Morgenthaler took drawing courses in Zürich and Berlin before studying with Cuno Amiet at Oschwand in 1914. There, he developed his technique in oil painting and met Sasha von Sinner, whom he married in 1916. She later became known for her Sasha dolls. Their children included Fritz Morgenthaler. The following year, he attended Heinrich Knirr's painting school in Munich, where he met Paul Klee.

From 1916, Morgenthaler lived in several places in Switzerland. He moved to Küsnacht, Zürich, in 1923. In 1928, he travelled to Morocco with his wife, and later that year the family moved to Meudon, near Paris. He returned to Zürich in 1931 and established a studio-house in Zürich-Höngg.

In 1945, he spent several weeks with Hermann Hesse in Montagnola while painting his portrait. From 1951 to 1953, he was president of the Swiss Federal Art Commission. He died in Zürich on 7 September 1962.

== Work ==
Morgenthaler was associated with figurative Swiss painting. His practice included painting, watercolour, drawing, murals and lithographs. His subjects included landscapes, interiors, portraits, self-portraits, still lifes and family scenes.

His paintings often drew on his immediate surroundings and everyday life. They were noted for a poetic quality and an often spontaneous, sketch-like handling.

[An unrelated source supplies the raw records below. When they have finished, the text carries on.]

-- ==== Sys2Proof/Laws/Outer.lean ====
section
/-! SUPPORT. What lies outside the reach of the blocks' own work: the queue of commands, the supply, the input lines,
the drive link and the inbound queue. Each operation of the blocks keeps it, said once for each. -/

namespace Sys2Proof.Machine

/-- The parts of the state that no block's own work changes. -/
def State.outer (s : State) :
    List Instr × SupplyState × Nat × Bool × Bool × Option DriveFrame × List Message :=
  (s.pending, s.supply, s.supplyLevel, s.venueStop, s.planLock, s.driveOut, s.mu.inbound)

theorem outer_raiseAlert (s : State) (a : Alert) : (s.raiseAlert a).outer = s.outer := rfl
theorem outer_raise (s : State) (k : AlertKind) (u : Bool) (n : Option Nat) (d : Word16) :
    (s.raise k u n d).outer = s.outer := rfl
theorem outer_queueReply (s : State) (r : Reply) : (s.queueReply r).outer = s.outer := rfl
theorem outer_answer (s : State) (k t : Byte) (r : ResultCode) (d : Nat) : (s.answer k t r d).outer = s.outer := rfl
theorem outer_answerData (s : State) (k t : Byte) (d : Nat) (w : List Word16) :
    (s.answerData k t d w).outer = s.outer := rfl
theorem outer_queueReport (s : State) (r : MinuteReport) : (s.queueReport r).outer = s.outer := rfl
theorem outer_setTb (s : State) (x : Tb) : ({ s with tb := x } : State).outer = s.outer := rfl
theorem outer_discardStaging (s : State) : s.discardStaging.outer = s.outer := rfl
theorem outer_resolveAll (s : State) : s.resolveAll.outer = s.outer := rfl
theorem outer_endOperation (s : State) (op : Operation) (r : ResultCode) (d : Word16) :
    (s.endOperation op r d).outer = s.outer := rfl
theorem outer_stopOperation (s : State) (op : Operation) (d : Nat) : (s.stopOperation op d).outer = s.outer := rfl

/-! ### The published set -/

theorem outer_makeStale (s : State) (m : Fin 12) : (s.makeStale m).outer = s.outer := rfl

theorem outer_tripZone (s : State) (z : Fin 8) : (s.tripZone z).outer = s.outer := by
  unfold State.tripZone; dsimp only; split <;> rfl

theorem outer_freeZone (s : State) (z : Fin 8) : (s.freeZone z).outer = s.outer := by
  unfold State.freeZone; dsimp only; split <;> rfl

theorem outer_finishSet (s : State) : s.finishSet.outer = s.outer := by
  unfold State.finishSet; dsimp only
  rw [foldl_keeps State.outer _ (fun s z => by split <;> simp only [outer_freeZone]),
    foldl_keeps State.outer _ (fun s z => by split <;> simp only [outer_tripZone]),
    foldl_keeps State.outer _ (fun s m => by split <;> simp only [outer_makeStale])]

theorem outer_raiseAlerts (s : State) (alerts : List Alert) : (s.raiseAlerts alerts).outer = s.outer :=
  foldl_keeps State.outer _ (fun s a => outer_raiseAlert s a) _ s

theorem outer_takeSet (s : State) : s.takeSet.outer = s.outer := by
  unfold State.takeSet; dsimp only; rw [outer_raiseAlerts]; rfl

theorem outer_publish (s : State) : s.publish.outer = s.outer := rfl
theorem outer_formEstimates (s : State) : s.formEstimates.outer = s.outer := rfl
theorem outer_countSilence (s : State) : s.countSilence.outer = s.outer := rfl
theorem outer_accumulate (s : State) : s.accumulate.outer = s.outer := rfl
theorem outer_countInterval (s : State) : s.countInterval.outer = s.outer := rfl

theorem outer_intervalNow (s : State) : s.intervalNow.outer = s.outer := by
  rw [State.intervalNow, outer_countInterval, outer_takeSet, outer_accumulate, outer_countSilence, outer_formEstimates,
    outer_publish]

/-! ### The close, the swap and the derivation -/

theorem outer_closeMinute (s : State) (p : Bool) : (s.closeMinute p).outer = s.outer := by
  unfold State.closeMinute; rw [outer_queueReport, outer_raiseAlerts]; rfl

theorem outer_derive (s : State) : s.derive.outer = s.outer := rfl

theorem outer_afterClose (s : State) : s.afterClose.outer = s.outer := by
  unfold State.afterClose; split <;> rfl

theorem outer_takeSwap (s : State) : s.takeSwap.outer = s.outer := by
  unfold State.takeSwap; split <;> rfl

theorem outer_swapNow (s : State) : s.swapNow.outer = s.outer := by
  unfold State.swapNow; dsimp only; rw [outer_derive]; split
  · rw [outer_takeSwap]; rfl
  · rfl

theorem outer_finishSwap (s : State) : s.finishSwap.outer = s.outer := by
  unfold State.finishSwap; split
  · exact outer_swapNow s
  · rfl

theorem outer_settle (s : State) : s.settle.outer = s.outer := by
  rw [State.settle, outer_finishSwap, outer_finishSet]

theorem outer_boundaryNow (s : State) : s.boundaryNow.outer = s.outer := by
  unfold State.boundaryNow; dsimp only; rw [outer_afterClose, outer_setTb, outer_closeMinute]

theorem outer_trim (s : State) (set : Setting) : (s.trim set).outer = s.outer := rfl

theorem outer_stepTime (s : State) (set : Setting) : (s.stepTime set).outer = s.outer := by
  unfold State.stepTime; dsimp only
  rw [outer_afterClose, State.answerSetting, outer_answerData, outer_setTb, outer_closeMinute]

theorem outer_settingNow (s : State) : s.settingNow.outer = s.outer := by
  unfold State.settingNow; split
  · rfl
  · split
    · exact outer_trim s _
    · exact outer_stepTime s _

theorem outer_finishTime (s : State) : s.finishTime.outer = s.outer := by
  unfold State.finishTime; split
  · rfl
  · rw [outer_settingNow]; rfl
  · rw [outer_boundaryNow]; rfl

theorem outer_settleAll (s : State) : s.settleAll.outer = s.outer := by
  rw [State.settleAll, outer_finishSwap, outer_finishTime, outer_settle]

theorem outer_settleFrame (s : State) : s.settleFrame.outer = s.outer := by
  unfold State.settleFrame; dsimp only; split
  · rw [outer_settleAll, outer_intervalNow, outer_settleAll]
  · exact outer_settleAll s

/-! ### Requests -/

theorem outer_takeRelock (s : State) (t : Byte) : (s.takeRelock t).outer = s.outer := by
  unfold State.takeRelock State.relock; dsimp only
  cases s.lrx.receiver <;> first | rfl | (simp only [State.leaveLocked, State.unlock, State.truncate]; cases s.lrx.assembler <;> rfl)

theorem outer_placeSetting (s : State) (set : Setting) : (s.placeSetting set).outer = s.outer := by
  unfold State.placeSetting; dsimp only
  have h : (if s.due.tb = some .setting then s.finishTime.finishSwap else s).outer = s.outer := by
    split
    · rw [outer_finishSwap, outer_finishTime]
    · rfl
  rw [← h]
  split <;> rfl

theorem outer_onZone (s : State) (k t : Byte) (zone : Word16) (f : Fin 8 → State)
    (h : ∀ z, (f z).outer = s.outer) : (s.onZone k t zone f).outer = s.outer := by
  unfold State.onZone; split
  · exact h _
  · rfl

theorem outer_whenIdle (s : State) (k t : Byte) (judged : State) (h : judged.outer = s.outer) :
    (s.whenIdle k t judged).outer = s.outer := by
  unfold State.whenIdle; split
  · rfl
  · exact h

theorem outer_refreshMonitor (s : State) (m : Fin 12) : (s.refreshMonitor m).outer = s.outer := by
  unfold State.refreshMonitor; dsimp only; split <;> rfl

theorem outer_takeReport (s : State) (i p f l : Word16) (x : Option Word16) :
    (s.takeReport i p f l x).outer = s.outer := by
  unfold State.takeReport; dsimp only
  split
  · split
    · split
      · exact outer_refreshMonitor s _
      · split
        · exact outer_refreshMonitor s _
        · exact outer_refreshMonitor s _
    · rfl
  · rfl

theorem outer_takeReadPage (s : State) (t : Byte) (b p : Word16) : (s.takeReadPage t b p).outer = s.outer := by
  refine outer_whenIdle s _ _ _ ?_
  unfold State.judgeReadPage
  split
  · split <;> rfl
  · split
    · rfl
    · split <;> rfl

theorem outer_takeStagePage (s : State) (t : Byte) (b p : Word16) : (s.takeStagePage t b p).outer = s.outer := by
  refine outer_whenIdle s _ _ _ ?_
  unfold State.judgeStagePage
  split
  · rfl
  · split
    · split <;> rfl
    · rfl

theorem outer_takeWriteSlots (s : State) (t : Byte) (f : Word16) (v : List Slot) :
    (s.takeWriteSlots t f v).outer = s.outer := by
  refine outer_whenIdle s _ _ _ ?_
  unfold State.judgeWriteSlots
  split
  · rfl
  · split <;> rfl

theorem outer_takeCommit (s : State) (t : Byte) : (s.takeCommit t).outer = s.outer := by
  refine outer_whenIdle s _ _ _ ?_
  unfold State.judgeCommit
  split
  · rfl
  · split
    · rfl
    · unfold State.commitStaged; split <;> rfl

theorem outer_takeCopy (s : State) (t : Byte) : (s.takeCopy t).outer = s.outer := by
  refine outer_whenIdle s _ _ _ ?_; split <;> rfl

theorem outer_takeRecall (s : State) (t : Byte) : (s.takeRecall t).outer = s.outer := by
  refine outer_whenIdle s _ _ _ ?_
  split
  · rfl
  · split <;> rfl

theorem outer_takeActivate (s : State) (t : Byte) : (s.takeActivate t).outer = s.outer := by
  refine outer_whenIdle s _ _ _ ?_
  split
  · rfl
  · split <;> rfl

theorem outer_takeCancel (s : State) (t : Byte) : (s.takeCancel t).outer = s.outer := by
  refine outer_whenIdle s _ _ _ ?_; split <;> rfl

theorem outer_takeRetain (s : State) (t : Byte) : (s.takeRetain t).outer = s.outer := by
  refine outer_whenIdle s _ _ _ ?_; split <;> rfl

theorem outer_takeAbort (s : State) (t : Byte) : (s.takeAbort t).outer = s.outer := by
  unfold State.takeAbort; split
  · rw [outer_answer, outer_discardStaging, outer_stopOperation]
  · rfl

theorem outer_takeRequest (s : State) (t : Byte) (r : Request) : (s.takeRequest t r).outer = s.outer := by
  cases r with
  | identify => rfl
  | status => rfl
  | linkStatus => rfl
  | alarmStatus => rfl
  | clearAlarms a b c =>
    simp only [State.takeRequest, State.takeClearAlarms]
    split
    · rfl
    · split <;> rfl
  | timeSet a b =>
    simp only [State.takeRequest, State.takeTimeSet]
    split
    · rfl
    · split
      · rfl
      · exact outer_placeSetting s _
  | zoneStatus z => exact outer_onZone s _ _ _ _ fun z => rfl
  | boundaryStatus b k =>
    simp only [State.takeRequest, State.takeBoundaryStatus]
    split
    · split <;> rfl
    · rfl
  | muteZone z => exact outer_onZone s _ _ _ _ fun z => rfl
  | unmuteZone z => exact outer_onZone s _ _ _ _ fun z => rfl
  | clearTrip z =>
    refine outer_onZone s _ _ _ _ fun z => ?_
    dsimp only; split <;> rfl
  | relock => exact outer_takeRelock s t
  | restart =>
    simp only [State.takeRequest, State.takeRestart]; split <;> rfl
  | readPage b p => exact outer_takeReadPage s t b p
  | stagePage b p => exact outer_takeStagePage s t b p
  | writeSlots f v => exact outer_takeWriteSlots s t f v
  | commitPage => exact outer_takeCommit s t
  | copyWorking => exact outer_takeCopy s t
  | recallRetained => exact outer_takeRecall s t
  | activate => exact outer_takeActivate s t
  | cancelActivation => exact outer_takeCancel s t
  | retain => exact outer_takeRetain s t
  | abort => exact outer_takeAbort s t
  | monitorReport i p f l x => exact outer_takeReport s i p f l x

theorem outer_takeMessage (s : State) (m : Message) : (s.takeMessage m).outer = s.outer := by
  unfold State.takeMessage; split
  · exact outer_takeRequest s _ _
  · unfold State.rejectMessage; split <;> rfl

/-! ### Taking messages -/

/-- Taking messages keeps everything outside but the inbound queue. -/
theorem drainQueue_pending (q : List Message) (s : State) :
    (drainQueue q s).pending = s.pending ∧ (drainQueue q s).supply = s.supply
    ∧ (drainQueue q s).supplyLevel = s.supplyLevel
    ∧ (drainQueue q s).venueStop = s.venueStop ∧ (drainQueue q s).planLock = s.planLock
    ∧ (drainQueue q s).driveOut = s.driveOut := by
  induction q generalizing s with
  | nil => exact ⟨rfl, rfl, rfl, rfl, rfl, rfl⟩
  | cons m rest ih =>
    rw [drainQueue]
    split
    · have h := outer_takeMessage (s.setInbound rest) m
      simp only [State.outer, Prod.mk.injEq, State.setInbound_keeps] at h
      have h' := ih ((s.setInbound rest).takeMessage m)
      rw [h'.1, h'.2.1, h'.2.2.1, h'.2.2.2.1, h'.2.2.2.2.1, h'.2.2.2.2.2]
      exact ⟨h.1, h.2.1, h.2.2.1, h.2.2.2.1, h.2.2.2.2.1, h.2.2.2.2.2.1⟩
    · exact ⟨rfl, rfl, rfl, rfl, rfl, rfl⟩

/-- A message that reaches a listening part is taken at once. -/
theorem State.deliver_listening {s : State} (h : s.Listening) (m : Message) : s.deliver m = s.takeMessage m := by
  refine State.deliver_of_listening h m ?_
  have := outer_takeMessage s m
  simp only [State.outer, Prod.mk.injEq] at this
  exact this.2.2.2.2.2.2

/-- A message from outside, taken at once. -/
theorem State.receive_listening {s : State} (h : s.Listening) (m : Message) :
    s.receive m = .next (s.takeMessage m) := by
  rw [State.receive, State.outside_of_awake h.1, State.deliver_listening h]

end Sys2Proof.Machine
end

Portraiture was part of his practice from early in his artistic career. His portraits included members of his family and people from his artistic circle.

Morgenthaler's works were acquired by the Swiss Confederation, art associations and private collectors. They are held by several Swiss museums, including the Aargauer Kunsthaus, Kunstmuseum Bern, Kunstmuseum Solothurn, Kunstmuseum Thun, Kunstmuseum Winterthur and Kunsthaus Zürich.

== Exhibitions ==
Morgenthaler’s exhibition career developed from around 1920. His later solo exhibitions included shows at Kunsthaus Zürich in 1938 and 1960–1961, Kunstmuseum Solothurn and Kunsthalle Bern in 1945, Kunsthalle Basel in 1948 and 1962, Kunstmuseum St. Gallen in 1950, Kunstsammlung Thun in 1953, and Kunsthaus Glarus and Kunsthalle Bern in 1957.

In 2015, Kunstmuseum Thun presented Der Kontinent Morgenthaler: Eine Künstlerfamilie und ihr Freundeskreis, an exhibition on the Morgenthaler family and its artistic circle. The exhibition took Ernst Morgenthaler’s painting career as its starting point.

== Selected work ==
Morgenthaler's 1922 portrait Der Maler von Tscharner depicts the painter Johann von Tscharner and is held by the Aargauer Kunsthaus. The painting has been noted for its strong colour contrasts and organised composition.

== Legacy ==
After Morgenthaler’s death in 1962, works from his estate entered the collection of Kunstmuseum Thun.